Zandra Iona Flemister (November 21, 1951 – February 21, 2023) was an American diplomat and United States Secret Service agent. She joined the Secret Service in 1974, becoming the first African American woman to serve as an agent.

Life and career 
Flemister was born November 21, 1951, in Frankfurt, Germany, to American parents (her father was in the U.S. Army). Raised in central Connecticut, she graduated from Glastonbury High School in 1969. She earned a bachelor's degree in political science from Northeastern University in 1973.

Joining the Secret Service in August 1974, Flemister protected the daughters of two U.S. presidents: Susan Ford and Amy Carter. She experienced intense racial discrimination from fellow agents and supervisors and resigned from the agency in June 1978 to join the United States Foreign Service. During her thirty-plus years of employment with the Foreign Service, Flemister rose to the post of Consul General in Pakistan and represented the State Department in liaison with the Federal Bureau of Investigation's Terrorist Screening Center in Washington, D.C. In 2003, she earned a master's degree in national security logistics from the National Defense University. In 2006, she achieved promotion to the Senior Foreign Service.
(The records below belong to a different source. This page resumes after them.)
@[simp] theorem State.bumpFresh_cyc : (s.bumpFresh).cyc = s.cyc := rfl
@[simp] theorem State.bumpFresh_agenda : (s.bumpFresh).agenda = s.agenda := rfl
@[simp] theorem State.bumpFresh_cur : (s.bumpFresh).cur = s.cur := rfl
@[simp] theorem State.bumpFresh_curCore : (s.bumpFresh).curCore = s.curCore := rfl
@[simp] theorem State.bumpFresh_arg : (s.bumpFresh).arg = s.arg := rfl
@[simp] theorem State.bumpFresh_held : (s.bumpFresh).held = s.held := rfl
@[simp] theorem State.bumpFresh_left : (s.bumpFresh).left = s.left := rfl
@[simp] theorem State.bumpFresh_ctr : (s.bumpFresh).ctr = s.ctr := rfl
@[simp] theorem State.bumpFresh_fresh : (s.bumpFresh).fresh = s.fresh + 1 := rfl
@[simp] theorem State.bumpFresh_regs : (s.bumpFresh).regs = s.regs := rfl
@[simp] theorem State.bumpFresh_raised : (s.bumpFresh).raised = s.raised := rfl
@[simp] theorem State.bumpFresh_dmem : (s.bumpFresh).dmem = s.dmem := rfl
@[simp] theorem State.bumpFresh_hmem : (s.bumpFresh).hmem = s.hmem := rfl
@[simp] theorem State.bumpFresh_scr : (s.bumpFresh).scr = s.scr := rfl
@[simp] theorem State.bumpFresh_wbuf : (s.bumpFresh).wbuf = s.wbuf := rfl
@[simp] theorem State.bumpFresh_pres : (s.bumpFresh).pres = s.pres := rfl
@[simp] theorem State.bumpFresh_poisD : (s.bumpFresh).poisD = s.poisD := rfl
@[simp] theorem State.bumpFresh_poisH : (s.bumpFresh).poisH = s.poisH := rfl
@[simp] theorem State.bumpFresh_poisS : (s.bumpFresh).poisS = s.poisS := rfl
@[simp] theorem State.bumpFresh_poisW : (s.bumpFresh).poisW = s.poisW := rfl
@[simp] theorem State.bumpFresh_fab : (s.bumpFresh).fab = s.fab := rfl
@[simp] theorem State.bumpFresh_saved : (s.bumpFresh).saved = s.saved := rfl
@[simp] theorem State.bumpFresh_stops : (s.bumpFresh).stops = s.stops := rfl
@[simp] theorem State.bumpFresh_insts : (s.bumpFresh).insts = s.insts := rfl
@[simp] theorem State.bumpFresh_gathers : (s.bumpFresh).gathers = s.gathers := rfl
@[simp] theorem State.bumpFresh_cands : (s.bumpFresh).cands = s.cands := rfl
@[simp] theorem State.bumpFresh_delivs : (s.bumpFresh).delivs = s.delivs := rfl
@[simp] theorem State.bumpFresh_fetches : (s.bumpFresh).fetches = s.fetches := rfl
@[simp] theorem State.bumpFresh_ccache : (s.bumpFresh).ccache = s.ccache := rfl
@[simp] theorem State.bumpFresh_traps : (s.bumpFresh).traps = s.traps := rfl
@[simp] theorem State.bumpFresh_voided : (s.bumpFresh).voided = s.voided := rfl
@[simp] theorem State.bumpFresh_hostEvts : (s.bumpFresh).hostEvts = s.hostEvts := rfl
@[simp] theorem State.bumpFresh_pfaults : (s.bumpFresh).pfaults = s.pfaults := rfl
@[simp] theorem State.bumpFresh_nextFid : (s.bumpFresh).nextFid = s.nextFid := rfl
@[simp] theorem State.bumpFresh_tlb : (s.bumpFresh).tlb = s.tlb := rfl
@[simp] theorem State.bumpFresh_walks : (s.bumpFresh).walks = s.walks := rfl
@[simp] theorem State.bumpFresh_asids : (s.bumpFresh).asids = s.asids := rfl
@[simp] theorem State.bumpFresh_tileEnts : (s.bumpFresh).tileEnts = s.tileEnts := rfl
@[simp] theorem State.bumpFresh_invq : (s.bumpFresh).invq = s.invq := rfl
@[simp] theorem State.bumpFresh_scrubs : (s.bumpFresh).scrubs = s.scrubs := rfl
@[simp] theorem State.bumpFresh_regGens : (s.bumpFresh).regGens = s.regGens := rfl
@[simp] theorem State.bumpFresh_qtab : (s.bumpFresh).qtab = s.qtab := rfl
@[simp] theorem State.bumpFresh_sheaves : (s.bumpFresh).sheaves = s.sheaves := rfl
@[simp] theorem State.bumpFresh_waiters : (s.bumpFresh).waiters = s.waiters := rfl
@[simp] theorem State.bumpFresh_pubs : (s.bumpFresh).pubs = s.pubs := rfl
@[simp] theorem State.bumpFresh_pubSeq : (s.bumpFresh).pubSeq = s.pubSeq := rfl
@[simp] theorem State.bumpFresh_tasks : (s.bumpFresh).tasks = s.tasks := rfl
@[simp] theorem State.bumpFresh_taskQ : (s.bumpFresh).taskQ = s.taskQ := rfl
@[simp] theorem State.bumpFresh_ranks : (s.bumpFresh).ranks = s.ranks := rfl
@[simp] theorem State.bumpFresh_chunks : (s.bumpFresh).chunks = s.chunks := rfl
@[simp] theorem State.bumpFresh_collSeq : (s.bumpFresh).collSeq = s.collSeq := rfl
@[simp] theorem State.bumpFresh_ports : (s.bumpFresh).ports = s.ports := rfl
@[simp] theorem State.bumpFresh_snoop : (s.bumpFresh).snoop = s.snoop := rfl
@[simp] theorem State.bumpFresh_hostCopy : (s.bumpFresh).hostCopy = s.hostCopy := rfl
@[simp] theorem State.bumpFresh_agent : (s.bumpFresh).agent = s.agent := rfl
@[simp] theorem State.bumpFresh_decoders : (s.bumpFresh).decoders = s.decoders := rfl
@[simp] theorem State.bumpFresh_cxl : (s.bumpFresh).cxl = s.cxl := rfl
@[simp] theorem State.bumpFresh_hostBusy : (s.bumpFresh).hostBusy = s.hostBusy := rfl
@[simp] theorem State.bumpFresh_loadq : (s.bumpFresh).loadq = s.loadq := rfl
@[simp] theorem State.bumpFresh_loadFault : (s.bumpFresh).loadFault = s.loadFault := rfl
@[simp] theorem State.bumpFresh_loadFailed : (s.bumpFresh).loadFailed = s.loadFailed := rfl
@[simp] theorem State.bumpFresh_tcFlushing : (s.bumpFresh).tcFlushing = s.tcFlushing := rfl
@[simp] theorem State.bumpFresh_images : (s.bumpFresh).images = s.images := rfl
@[simp] theorem State.bumpFresh_tcLevel : (s.bumpFresh).tcLevel = s.tcLevel := rfl
@[simp] theorem State.bumpFresh_tcLook : (s.bumpFresh).tcLook = s.tcLook := rfl
@[simp] theorem State.bumpFresh_tc : (s.bumpFresh).tc = s.tc := rfl
@[simp] theorem State.bumpFresh_slots : (s.bumpFresh).slots = s.slots := rfl
@[simp] theorem State.bumpFresh_hooks : (s.bumpFresh).hooks = s.hooks := rfl
@[simp] theorem State.bumpFresh_patchCode : (s.bumpFresh).patchCode = s.patchCode := rfl
@[simp] theorem State.bumpFresh_patchImg : (s.bumpFresh).patchImg = s.patchImg := rfl
@[simp] theorem State.bumpFresh_belCopies : (s.bumpFresh).belCopies = s.belCopies := rfl
@[simp] theorem State.bumpFresh_belLoad : (s.bumpFresh).belLoad = s.belLoad := rfl
@[simp] theorem State.bumpFresh_fwImg : (s.bumpFresh).fwImg = s.fwImg := rfl
@[simp] theorem State.bumpFresh_fwCopies : (s.bumpFresh).fwCopies = s.fwCopies := rfl
@[simp] theorem State.bumpFresh_fwReq : (s.bumpFresh).fwReq = s.fwReq := rfl
@[simp] theorem State.bumpFresh_preempt : (s.bumpFresh).preempt = s.preempt := rfl
@[simp] theorem State.bumpFresh_turnAt : (s.bumpFresh).turnAt = s.turnAt := rfl
@[simp] theorem State.bumpFresh_reeveK : (s.bumpFresh).reeveK = s.reeveK := rfl
@[simp] theorem State.bumpFresh_reeveTaken : (s.bumpFresh).reeveTaken = s.reeveTaken := rfl
@[simp] theorem State.bumpFresh_reeveLast : (s.bumpFresh).reeveLast = s.reeveLast := rfl
@[simp] theorem State.bumpFresh_reeveClose : (s.bumpFresh).reeveClose = s.reeveClose := rfl
@[simp] theorem State.bumpFresh_gongAt : (s.bumpFresh).gongAt = s.gongAt := rfl
@[simp] theorem State.bumpFresh_snap : (s.bumpFresh).snap = s.snap := rfl
@[simp] theorem State.bumpFresh_freezes : (s.bumpFresh).freezes = s.freezes := rfl
@[simp] theorem State.bumpFresh_errLog : (s.bumpFresh).errLog = s.errLog := rfl
@[simp] theorem State.bumpFresh_errCount : (s.bumpFresh).errCount = s.errCount := rfl
@[simp] theorem State.bumpFresh_masks : (s.bumpFresh).masks = s.masks := rfl
@[simp] theorem State.bumpFresh_mck : (s.bumpFresh).mck = s.mck := rfl
@[simp] theorem State.bumpFresh_shadowRet : (s.bumpFresh).shadowRet = s.shadowRet := rfl
@[simp] theorem State.bumpFresh_shadowDrop : (s.bumpFresh).shadowDrop = s.shadowDrop := rfl
@[simp] theorem State.bumpFresh_badBound : (s.bumpFresh).badBound = s.badBound := rfl
@[simp] theorem State.bumpFresh_retired : (s.bumpFresh).retired = s.retired := rfl
@[simp] theorem State.bumpFresh_overtemp : (s.bumpFresh).overtemp = s.overtemp := rfl
@[simp] theorem State.bumpFresh_counts : (s.bumpFresh).counts = s.counts := rfl
@[simp] theorem State.bumpFresh_doe : (s.bumpFresh).doe = s.doe := rfl
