/-- The common fields of an instruction are those of its encoded word, and it has a word of a block exactly where it has them. -/
def Encodes.Statement (i : Instr) : Prop :=
  match i.hdr?, encodeFields i with
  | some h, some f =>
    f.pm = h.pm.toBits ∧ f.ty = h.ty.toBits ∧ f.t0 = Target.encode h.t0 ∧ f.t1 = Target.encode h.t1
  | none, none => True
  | _, _ => False
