theorem witness_TrapDelivery :
    (∀ x ∈ [(2 ^ 31 + 2 ^ 15 + 511, 0), (2 ^ 31 + 511, 15), (2 ^ 31 + 511, 16), (511, 0)], let t := trap0 (.firing zeros) .F false
     let s := delivering x.1 t (List.replicate x.2 chan0)
     s.byTrapIndex s.arg.k s.arg.n = some t ∧ t.stage = .raised ∧ s.ctxState t.k = 0 ∧ s.fab.accs = [] ∧
       (s.traps.takeWhile fun x => !(x.k = t.k && x.index = t.index)) = [] ∧
       s.trapDest t = (if x.1 < 2 ^ 31 then none else some (0, 7, 63)) ∧ s.chanCount 0 7 (some 63) = x.2) ∧
    (∀ h ∈ [true, false], let t := trap0 (.emulation zeros 3) .W h
     let s := delivering 0 t []
     s.byTrapIndex s.arg.k s.arg.n = some t ∧ t.stage = .raised ∧ t.toHost = h ∧ s.firstTile t.k t.barn = some 0 ∧ s.chanCount t.barn 0 none = 0) ∧
    (∀ c ∈ [TrapClass.F, .E, .A], let t := trap0 (.firing zeros) c false
     let s := delivering 0 t []
     s.byTrapIndex s.arg.k (bitsAt s.arg.val.toNat 0 8) = some t ∧ t.cls = c ∧ t.tcode ≠ tcDupToken ∧ t.tcode ≠ tcUser ∧
       (∃ i ∈ s.insts, i.k = t.k ∧ i.v = t.v)) ∧
    (acts {} {}).byTrapIndex 0 0 = none ∧
    (∀ x ∈ [(1025, false), (1025, true), (1024, false)], let s := alarmed x.1 x.2
     s.stalled s.arg.item = some (stalledAt node 0x0000000E7FC00000 0 0 1 1) ∧ s.stallLimit 0 = some 1024 ∧ s.ctxState 0 = 0 ∧ s.hasFault 0 = false ∧
       (1 + 1024 ≤ s.cyc ↔ x.1 = 1025) ∧ (s.freeTrapIndex 0).isSome = true ∧
       (s.traps.any fun t => t.k = 0 && t.tcode = tcStallAge && t.srck = 0 && t.barn = 0 && t.unit = 0 && t.idx = 0 && t.blk = 0x40 && t.tag = 0 &&
         t.dep = 0 && t.slot = 1) = x.2 ∧ (stalledAt node 0x0000000E7FC00000 0 0 1 1).now = false) ∧
    (let s := (alarmed 1025 false).setReg (.stallim 0) 0
     s.stalled s.arg.item = some (stalledAt node 0x0000000E7FC00000 0 0 1 1) ∧ s.stallLimit 0 = none) := by
  refine ⟨by decide +kernel, by decide +kernel, ?_, by decide +kernel⟩
  intro c h
  simp only [List.mem_cons, List.not_mem_nil, or_false] at h
  rcases h with rfl | rfl | rfl <;>
    exact ⟨by decide +kernel, by decide, by decide, by decide, inst0, List.mem_cons_self, by decide⟩

/-! Freezes, the Gong, patch images and service. -/

/-- A partition that freezes from a cycle on. -/
def freezing (p from_ : Nat) (gated : Bool) (arg : EventArg) (cyc : Nat) : State :=
  { acts arg {} with freezes := [{ p := p, at_ := from_, gated := gated }], cyc := cyc }

/-- BARN.0 is gated, with a cause in FRZ_STAT, and slot 0, placed in it, is stopped by the freeze. -/
def frozen (cause : Nat) (hot : Bool) : State :=
  ({ freezing 0 0 true {} 8 with stops := [{ k := 0, freeze := true, asked := false }], overtemp := hot } : State).setReg (.frzStat 0)
    (BitVec.ofNat 64 (cause * 2 ^ 16))

theorem witness_FreezesAndGong :
    (∀ x ∈ [(0, 0, 5), (64, 0, 5), (64, 1, 0), (63, 2, 0), (0, 4, 0), (63, 0, 4), (0, 0, 2), (0, 0, 6)],
      let s := acts { n := x.1, m := x.2.1, u := x.2.2 } {}
      s.arg.n < 65 ∧ (∀ f ∈ s.freezes, f.p ≠ s.arg.n) ∧ s.arg.m = x.2.1 ∧ s.arg.u = x.2.2 ∧ s.arg.flag = false ∧ s.arg.k = 0 ∧ (∀ h ∈ s.hooks, ¬(h.kind = 1 ∧ h.scls = x.2.2))) ∧
    ((acts { n := 63, u := 6, flag := true } {}).arg.flag = true ∧
      ((acts {} {}).setReg (.errCe 63 6) 0xFFFFFFFF).regField (.errCe 63 6) 0 32 = 2 ^ 32 - 1) ∧
    (¬∀ f ∈ (freezing 64 0 false { n := 64 } 0).freezes, f.p ≠ (freezing 64 0 false { n := 64 } 0).arg.n) ∧
    (let e := sbufEntry 0 3
     let a := { acc0 .write .flat .dev with id := 3 }
     let s := acts { u := 4 } { sbuf := [e], accs := [a], queues := [queued (tk 0)] }
     (s.fab.sbuf.drop s.arg.j).head? = some e ∧ e.acc = some 3 ∧ (∃ a ∈ s.fab.accs, a.id = 3) ∧ (s.fab.queues.drop s.arg.j).head? = some (queued (tk 0))) ∧
    (∀ cyc ∈ [8, 7], let s := freezing 0 0 false {} cyc
     s.freezes.find? (fun f => decide (f.p = s.arg.n)) = some { p := 0, at_ := 0 } ∧ (0 + 8 ≤ s.cyc ↔ cyc = 8) ∧ s.placedPart 0 = [0] ∧ s.ctxState 0 = 0) ∧
    (∀ x ∈ [(3, false), (0, false), (3, true)], let s := frozen x.1 x.2
     s.frozenPart 0 = true ∧ s.regField (.frzStat 0) 16 8 = x.1 ∧ s.overtemp = x.2 ∧ s.placedPart 0 = [0] ∧
       s.stop? 0 = some { k := 0, freeze := true, asked := false } ∧ (∀ q < 65, q ≠ 0 → s.frozenPart q = false) ∧
       (s.insts.map fun i => (i.k, i.v)).Nodup) ∧
    ((freezing 0 0 false {} 0).frozenPart 0 = false ∧ ∀ f ∈ (acts {} {}).freezes, f.p ≠ 0) ∧
    (∀ x ∈ [(1, none), (0, none), (0, some 48)], let s : State := { (acts { val := BitVec.ofNat 64 (x.1 * 2 ^ 31 + 2 ^ 29) } {}).setReg .gongCtl (BitVec.ofNat 64 (x.1 * 2 ^ 31 + 0x200)) with gongAt := x.2 }
      let v := s.writeGong s.arg.val s.arg.j
      s.regField .gongCtl 31 1 = x.1 ∧ v.regField .gongCtl 31 1 = x.1 ∧ v.gongAt = x.2 ∧ v.cyc = 0 ∧ s.regField .gongCtl 8 2 = 2) ∧
    ({ acts {} {} with gongAt := some 0 } : State).gongAt = some (acts {} {}).cyc ∧ (acts {} {}).gongAt ≠ some (acts {} {}).cyc := by
  refine ⟨by decide +kernel, by decide +kernel, by decide, ⟨by decide, rfl, ⟨_, List.mem_cons_self, rfl⟩, by decide⟩, ?_⟩
  exact ⟨by decide +kernel, by decide +kernel, by decide +kernel, by decide +kernel, rfl, by decide⟩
In 2000, Flemister gave sworn testimony in support of a class action lawsuit alleging that the Secret Service was rife with racial discrimination. She reported that white agents routinely engaged in overt racism, even using the n-word to refer to the presidents of Grenada and Senegal. More than one hundred former agents joined the suit. In 2017, the Secret Service paid $24 million to settle the lawsuit.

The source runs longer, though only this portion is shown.